Вечером, попрощавшись со всеми домочадцами, Лотта с Анной пошли провожать меня на станцию, и все махали мне, когда я уже сел в поезд и тот двинулся навстречу надвигающейся тьме.
Я стоял у окна вагона и смотрел на город, где уже зажглись окна и уличные фонари. Недалеко от нашего сада я увидел яркие кроваво-красные круги. Там стоял мой брат Фриц и держал в каждой руке по бенгальскому огню, и в тот момент, когда я помахал ему, проезжая мимо, он пустил в воздух ракету. Высунувшись из окна, я увидел, как она взмыла вверх, задержалась немного, потом описала плавную дугу и рассыпалась дождем красных искр.
Первый вечер
Начало декабря. Зима что-то задерживается, воют ветры, и вот уже много дней идет мелкий частый дождь, который иногда, когда ему самому уже все наскучило, превращается на часок в мокрый снег. Дороги стали непроходимыми, день длится только шесть часов.
Мой дом стоит совсем одинокий посреди открытого поля, а вокруг порывистый западный ветер, дождливые сумерки и всплески воды, темный плачущий сад и размытые хлюпающие дороги, по которым никуда не проехать. Никто не приходит, никто не уходит, мир погиб неизвестно где, далеко. Все так, как я себе часто желал: полное одиночество, абсолютная тишина, ни людей, ни животных, только я один в своем кабинете, где в трубе завывает бушующий ветер, а по окнам стучит дождь.

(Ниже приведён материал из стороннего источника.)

-- ==== Sys2Proof/Config.lean ====
section
/-! DEFINITION. The implementation parameters of 00 R11: those the spec lets vary as a structure of arguments, the
source's sizes as constants; and the free values: the draws that the spec leaves to the model (92 D9, D25). -/

namespace Sys2Proof

/-- The mapper variants of `SUPPORTED_MAPPERS` (92 D29), in the order of their ids. -/
inductive Variant where
  /-- id 0 -/
  | nrom
  /-- id 1 -/
  | mmc1
  /-- id 2 -/
  | uxrom
  /-- id 3 -/
  | cnrom
  /-- id 4 -/
  | mmc3
  /-- id 5, the representative chip (00 R3) -/
  | mmc5
  /-- id 7 -/
  | axrom
  /-- id 9 -/
  | mmc2
  /-- id 10 -/
  | mmc4
  /-- id 11 -/
  | colorDreams
  /-- id 13 -/
  | cprom
  /-- id 15 -/
  | m15
  /-- id 66 -/
  | gxrom
  /-- id 71 -/
  | camerica71
deriving DecidableEq, Repr

/-- `ERROR_POLICY` (60 R264, R265). -/
inductive ErrorPolicy where
  /-- an access error is recorded in `fault` and ends the run -/
  | strict
  /-- an access error is the result and nothing else changes -/
  | lenient
deriving DecidableEq, Repr

/-- The place of a variant in a table with one entry for each. -/
def Variant.index : Variant → Fin 14
  | .nrom => 0
  | .mmc1 => 1
  | .uxrom => 2
  | .cnrom => 3
  | .mmc3 => 4
  | .mmc5 => 5
  | .axrom => 6
  | .mmc2 => 7
  | .mmc4 => 8
  | .colorDreams => 9
  | .cprom => 10
  | .m15 => 11
  | .gxrom => 12
  | .camerica71 => 13

/-- The parameters of 00 R11 that the spec gives the treatment `parameter` (93 U14 to U19): the model takes their values as
an argument. They stand in `State.params` (log 7). -/
structure Params where
  /-- `CART_BASE`: the first address of the cartridge range (92 D2) -/
  cartBase : Nat
  /-- `ERROR_POLICY` (92 D7; log 8) -/
  policy : ErrorPolicy
  /-- `VISIBLE_FIRST` (92 D21) -/
  visibleFirst : Int
  /-- `VISIBLE_LAST` (92 D21) -/
  visibleLast : Int
  /-- `PRERENDER_SCANLINE` (92 D35; -1 for a caller that numbers the line so, 93 G25) -/
  prerenderScanline : Int
  /-- `MMC3_IRQ_CYCLE` (92 D35) -/
  mmc3IrqCycle : Nat
  /-- `PRG_RAM_SIZE(v)` of each variant, by `Variant.index` (92 D23) -/
  prgRamSizes : Vector Nat 14
  /-- `SUPPORTED_MAPPERS`: mapper id and variant (92 D29) -/
  supportedMappers : List (Byte × Variant)
deriving DecidableEq, Repr

/-- The values that 00 R11 gives the parameters. -/
def Params.standard : Params where
  cartBase := 0x4020
  policy := .strict
  visibleFirst := 0
  visibleLast := 239
  prerenderScanline := 261
  mmc3IrqCycle := 260
  prgRamSizes := #v[8192, 8192, 8192, 8192, 8192, 65536, 8192, 8192, 8192, 8192, 8192, 8192, 8192, 8192]
  supportedMappers :=
    [(0, .nrom), (1, .mmc1), (2, .uxrom), (3, .cnrom), (4, .mmc3), (5, .mmc5), (7, .axrom), (9, .mmc2), (10, .mmc4),
      (11, .colorDreams), (13, .cprom), (15, .m15), (66, .gxrom), (71, .camerica71)]

/-- `PRG_RAM_SIZE(v)`. -/
def Params.prgRamSize (p : Params) (v : Variant) : Nat := p.prgRamSizes[v.index]

/-- `SUPPORTED_MAPPERS[id]`, none for an id outside the table (40 R99, R106). -/
def Params.variantOf (p : Params) (id : Byte) : Option Variant := p.supportedMappers.lookup id

/-- Parameters under which every rule has a meaning: no program RAM is empty, since `bankOffset` takes the remainder by its
length (20 R53, 42 R137, R139). -/
def Params.ok (p : Params) : Bool := p.prgRamSizes.toList.all fun n => decide (1 ≤ n)

namespace Config

/-- `BUS_STORE_SIZE` (00 R11). -/
def storeSize : Nat := 65536

/-- `PRG_BANK_UNIT`: bytes per header program bank (00 R11). -/
def prgBankUnit : Nat := 16384

/-- `CHR_BANK_UNIT`: bytes per header character bank (00 R11). -/
def chrBankUnit : Nat := 8192

/-- `HEADER_SIZE` (00 R11). -/
def headerSize : Nat := 16

/-- `TRAINER_SIZE` (00 R11). -/
def trainerSize : Nat := 512

/-- `EXRAM_SIZE` (00 R11). -/
def exRamSize : Nat := 1024

/-- FREE VALUE (log 5): the draw number `index` of the group `tag`. The spec lets a draw be any value, chosen
independently for each element (10, opening; 92 D9, D25); nothing in Lean knows a value of it. -/
opaque freeWord : Nat → Nat → BitVec 16

/-- A draw of a byte. -/
def freeByte (tag index : Nat) : Byte := (freeWord tag index).setWidth 8

/-- A draw of one bit. -/
def freeBit (tag index : Nat) : Bool := (freeWord tag index).getLsbD 0

end Config

end Sys2Proof
end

Дни проходят так: я поздно встаю, пью молоко, затапливаю печь. Потом сажусь в кабинете, среди трех тысяч книг, две из которых я читаю по очереди. Одна — «Тайная доктрина» госпожи Блаватской, ужасающая книга. Вторая — роман Бальзака. Иногда я встаю, чтобы достать из ящика письменного стола парочку сигар, и два раза, чтобы поесть. «Тайная доктрина» становится все толще, конца ей не видно, она загонит меня в гроб. Бальзак, напротив, становится все тоньше, исчезает прямо на глазах, хотя я трачу на него не так уж много времени.
Когда у меня начинают болеть глаза, я сажусь в кресло и смотрю, как постепенно тает на заставленных книгами стенах скудный дневной свет и исчезает потом совсем. Или я становлюсь перед стенами и рассматриваю книжные корешки. Это мои друзья, они остались со мной, они переживут меня, и если даже мой интерес к ним начинает ослабевать, я все равно должен за них держаться, ибо ничего другого у меня нет. Я смотрю на них, этих немых, вынужденных хранить мне верность друзей, и думаю об истории их создания. Вот, например, великолепный греческий фолиант, напечатанный в Лейдене, какой-то философ. Прочитать его не могу, я давно забыл древнегреческий. Я купил фолиант в Венеции, по дешевке, букинист был убежден, что я без труда читаю по-древнегречески. Я купил его из смущения и таскал с собой по всему миру, в чемоданах и ящиках, тщательно упаковывая и распаковывая, пока не привез сюда, где я его поместил навечно и где он обрел свое место и покой.